The reasons borrowers are in forbearance are changing
The Mortgage Bankers Association has recorded a five-basis-point drop in mortgage forbearances, revealing changing trends and reasons.
The share of home loans in forbearance tumbled to 0.39% of servicers’ portfolio volume, representing 195,000 homeowners in forbearance plans. The reasons why these borrowers are still in forbearance vary, according to MBA.
Of the total number, 69.3% of borrowers remained in forbearance plans in July because of the pandemic, 6.5% were in forbearance because of a natural disaster, while the remaining 24.2% cited other reasons such as temporary hardship caused by job loss, death, divorce, disability, etc.
MBA’s report showed that the share of Ginnie Mae loans in forbearance fell from 0.93% in June to 0.80% in July. The percentage of Fannie Mae and Freddie Mac loans in forbearance inched down one basis point month over month to 0.20%, and the share of portfolio and private-label securities (PLS) loans in forbearance decreased seven basis points to 0.45%.
“The prevalence of forbearance plans has dramatically dropped since 2020, and the reasons that borrowers are in forbearance are changing,” said Marina Walsh, MBA’s vice president of industry analysis. “About two-thirds of borrowers are still in forbearance because of the effects of COVID-19, but a growing share of borrowers are in forbearance for other reasons that cause temporary hardship such as financial distress or natural disasters.”

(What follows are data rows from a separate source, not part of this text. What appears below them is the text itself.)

-- ==== Sys2Proof/Laws/State.lean ====
section
/-! SUPPORT. One lemma per field per update of State, and the reads of registers, flags, memory and the bus map after
each update, so that no proof unfolds a record update. -/

namespace Sys2Proof.Machine

/-! ### advance -/

@[simp] theorem State.advance_a (n : Nat) (s : State) : (s.advance n).a = s.a := rfl
@[simp] theorem State.advance_f (n : Nat) (s : State) : (s.advance n).f = s.f := rfl
@[simp] theorem State.advance_b (n : Nat) (s : State) : (s.advance n).b = s.b := rfl
@[simp] theorem State.advance_c (n : Nat) (s : State) : (s.advance n).c = s.c := rfl
@[simp] theorem State.advance_d (n : Nat) (s : State) : (s.advance n).d = s.d := rfl
@[simp] theorem State.advance_e (n : Nat) (s : State) : (s.advance n).e = s.e := rfl
@[simp] theorem State.advance_h (n : Nat) (s : State) : (s.advance n).h = s.h := rfl
@[simp] theorem State.advance_l (n : Nat) (s : State) : (s.advance n).l = s.l := rfl
@[simp] theorem State.advance_sp (n : Nat) (s : State) : (s.advance n).sp = s.sp := rfl
@[simp] theorem State.advance_pc (n : Nat) (s : State) : (s.advance n).pc = s.pc + BitVec.ofNat 16 n := rfl
@[simp] theorem State.advance_ime (n : Nat) (s : State) : (s.advance n).ime = s.ime := rfl
@[simp] theorem State.advance_imePending (n : Nat) (s : State) : (s.advance n).imePending = s.imePending := rfl
@[simp] theorem State.advance_run (n : Nat) (s : State) : (s.advance n).run = s.run := rfl
@[simp] theorem State.advance_cycles (n : Nat) (s : State) : (s.advance n).cycles = s.cycles := rfl
@[simp] theorem State.advance_fault (n : Nat) (s : State) : (s.advance n).fault = s.fault := rfl
@[simp] theorem State.advance_mem (n : Nat) (s : State) : (s.advance n).mem = s.mem := rfl
@[simp] theorem State.advance_busMap (n : Nat) (s : State) : (s.advance n).busMap = s.busMap := rfl
@[simp] theorem State.advance_deviceAccesses (n : Nat) (s : State) : (s.advance n).deviceAccesses = s.deviceAccesses := rfl
@[simp] theorem State.advance_host (n : Nat) (s : State) : (s.advance n).host = s.host := rfl
@[simp] theorem State.advance_trace (n : Nat) (s : State) : (s.advance n).trace = s.trace := rfl
@[simp] theorem State.advance_reg8 (n : Nat) (s : State) (q : Reg8) : (s.advance n).reg8 q = s.reg8 q := by
  cases q <;> rfl
@[simp] theorem State.advance_pair (n : Nat) (s : State) (q : Pair) : (s.advance n).pair q = s.pair q := by
  cases q <;> rfl
@[simp] theorem State.advance_stackPair (n : Nat) (s : State) (q : StackPair) : (s.advance n).stackPair q = s.stackPair q := by
  cases q <;> rfl
@[simp] theorem State.advance_hl (n : Nat) (s : State) : (s.advance n).hl = s.hl := rfl
@[simp] theorem State.advance_flagZ (n : Nat) (s : State) : (s.advance n).flagZ = s.flagZ := rfl
@[simp] theorem State.advance_flagN (n : Nat) (s : State) : (s.advance n).flagN = s.flagN := rfl
@[simp] theorem State.advance_flagH (n : Nat) (s : State) : (s.advance n).flagH = s.flagH := rfl
@[simp] theorem State.advance_flagC (n : Nat) (s : State) : (s.advance n).flagC = s.flagC := rfl
@[simp] theorem State.advance_cond (n : Nat) (s : State) (q : Cond) : (s.advance n).cond q = s.cond q := by
  cases q <;> rfl
@[simp] theorem State.advance_region (n : Nat) (s : State) (q : Word) : (s.advance n).region q = s.region q := rfl
@[simp] theorem State.advance_byteAt (n : Nat) (s : State) (q : Word) : (s.advance n).byteAt q = s.byteAt q := rfl
@[simp] theorem State.advance_readAnswer (n : Nat) (s : State) (q : Word) : (s.advance n).readAnswer q = s.readAnswer q := rfl
@[simp] theorem State.advance_writeAccepted (n : Nat) (s : State) (q : Word) : (s.advance n).writeAccepted q = s.writeAccepted q := rfl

While Fannie Mae and Freddie Mac have ended certain COVID-19 forbearance plans and workouts, the government-sponsored enterprises offer mortgage assistance and disaster relief options, especially for homeowners and renters affected by the ongoing wildfires in Hawaii.
“Given the recent natural disasters impacting California, Washington, and Hawaii, forbearance is one way for mortgage servicers to mitigate the potential impacts on homeowners,” Walsh said.